_DIRECTIONS FOR THIS TASK_
Below is a set of records; print all of them exactly as written.
============================================================
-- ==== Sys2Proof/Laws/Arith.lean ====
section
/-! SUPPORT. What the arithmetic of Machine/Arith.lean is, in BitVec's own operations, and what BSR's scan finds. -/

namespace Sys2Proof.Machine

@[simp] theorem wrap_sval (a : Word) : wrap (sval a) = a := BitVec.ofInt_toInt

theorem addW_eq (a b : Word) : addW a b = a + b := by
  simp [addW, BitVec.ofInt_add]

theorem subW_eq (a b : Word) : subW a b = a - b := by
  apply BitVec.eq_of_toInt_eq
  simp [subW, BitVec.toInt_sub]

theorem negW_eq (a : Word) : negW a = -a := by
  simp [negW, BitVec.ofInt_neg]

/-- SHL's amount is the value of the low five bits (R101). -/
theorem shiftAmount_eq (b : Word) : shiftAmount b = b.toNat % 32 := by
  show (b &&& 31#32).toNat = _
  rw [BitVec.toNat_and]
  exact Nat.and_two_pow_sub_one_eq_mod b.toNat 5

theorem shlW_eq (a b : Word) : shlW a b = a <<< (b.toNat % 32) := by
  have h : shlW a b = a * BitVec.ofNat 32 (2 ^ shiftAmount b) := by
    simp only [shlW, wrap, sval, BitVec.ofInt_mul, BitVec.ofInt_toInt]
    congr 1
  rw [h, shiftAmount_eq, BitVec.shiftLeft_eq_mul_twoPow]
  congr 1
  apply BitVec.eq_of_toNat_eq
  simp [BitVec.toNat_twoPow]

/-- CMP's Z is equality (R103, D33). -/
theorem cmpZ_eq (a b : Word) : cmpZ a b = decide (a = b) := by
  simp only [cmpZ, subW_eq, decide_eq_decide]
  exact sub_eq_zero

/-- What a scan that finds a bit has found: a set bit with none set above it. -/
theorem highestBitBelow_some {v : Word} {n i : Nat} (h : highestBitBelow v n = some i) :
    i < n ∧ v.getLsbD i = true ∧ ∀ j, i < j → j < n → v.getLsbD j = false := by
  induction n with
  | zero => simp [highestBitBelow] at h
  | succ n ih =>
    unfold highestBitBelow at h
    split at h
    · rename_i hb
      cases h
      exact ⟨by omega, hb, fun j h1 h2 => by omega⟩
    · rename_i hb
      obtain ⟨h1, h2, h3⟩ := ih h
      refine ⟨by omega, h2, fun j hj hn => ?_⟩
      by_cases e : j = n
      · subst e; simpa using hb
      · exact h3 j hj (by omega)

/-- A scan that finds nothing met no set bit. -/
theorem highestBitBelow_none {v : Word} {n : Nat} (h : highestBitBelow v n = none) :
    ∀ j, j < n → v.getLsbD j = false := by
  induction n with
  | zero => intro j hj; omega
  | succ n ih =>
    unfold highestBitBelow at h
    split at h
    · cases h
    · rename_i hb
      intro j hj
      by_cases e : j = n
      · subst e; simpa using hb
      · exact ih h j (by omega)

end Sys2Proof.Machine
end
============================================================
_EXPECTED ANSWER_
-- ==== Sys2Proof/Laws/Arith.lean ====
section
/-! SUPPORT. What the arithmetic of Machine/Arith.lean is, in BitVec's own operations, and what BSR's scan finds. -/

namespace Sys2Proof.Machine

@[simp] theorem wrap_sval (a : Word) : wrap (sval a) = a := BitVec.ofInt_toInt

theorem addW_eq (a b : Word) : addW a b = a + b := by
  simp [addW, BitVec.ofInt_add]

theorem subW_eq (a b : Word) : subW a b = a - b := by
  apply BitVec.eq_of_toInt_eq
  simp [subW, BitVec.toInt_sub]

theorem negW_eq (a : Word) : negW a = -a := by
  simp [negW, BitVec.ofInt_neg]

/-- SHL's amount is the value of the low five bits (R101). -/
theorem shiftAmount_eq (b : Word) : shiftAmount b = b.toNat % 32 := by
  show (b &&& 31#32).toNat = _
  rw [BitVec.toNat_and]
  exact Nat.and_two_pow_sub_one_eq_mod b.toNat 5

theorem shlW_eq (a b : Word) : shlW a b = a <<< (b.toNat % 32) := by
  have h : shlW a b = a * BitVec.ofNat 32 (2 ^ shiftAmount b) := by
    simp only [shlW, wrap, sval, BitVec.ofInt_mul, BitVec.ofInt_toInt]
    congr 1
  rw [h, shiftAmount_eq, BitVec.shiftLeft_eq_mul_twoPow]
  congr 1
  apply BitVec.eq_of_toNat_eq
  simp [BitVec.toNat_twoPow]

/-- CMP's Z is equality (R103, D33). -/
theorem cmpZ_eq (a b : Word) : cmpZ a b = decide (a = b) := by
  simp only [cmpZ, subW_eq, decide_eq_decide]
  exact sub_eq_zero

/-- What a scan that finds a bit has found: a set bit with none set above it. -/
theorem highestBitBelow_some {v : Word} {n i : Nat} (h : highestBitBelow v n = some i) :
    i < n ∧ v.getLsbD i = true ∧ ∀ j, i < j → j < n → v.getLsbD j = false := by
  induction n with
  | zero => simp [highestBitBelow] at h
  | succ n ih =>
    unfold highestBitBelow at h
    split at h
    · rename_i hb
      cases h
      exact ⟨by omega, hb, fun j h1 h2 => by omega⟩
    · rename_i hb
      obtain ⟨h1, h2, h3⟩ := ih h
      refine ⟨by omega, h2, fun j hj hn => ?_⟩
      by_cases e : j = n
      · subst e; simpa using hb
      · exact h3 j hj (by omega)

/-- A scan that finds nothing met no set bit. -/
theorem highestBitBelow_none {v : Word} {n : Nat} (h : highestBitBelow v n = none) :
    ∀ j, j < n → v.getLsbD j = false := by
  induction n with
  | zero => intro j hj; omega
  | succ n ih =>
    unfold highestBitBelow at h
    split at h
    · cases h
    · rename_i hb
      intro j hj
      by_cases e : j = n
      · subst e; simpa using hb
      · exact ih h j (by omega)

end Sys2Proof.Machine
end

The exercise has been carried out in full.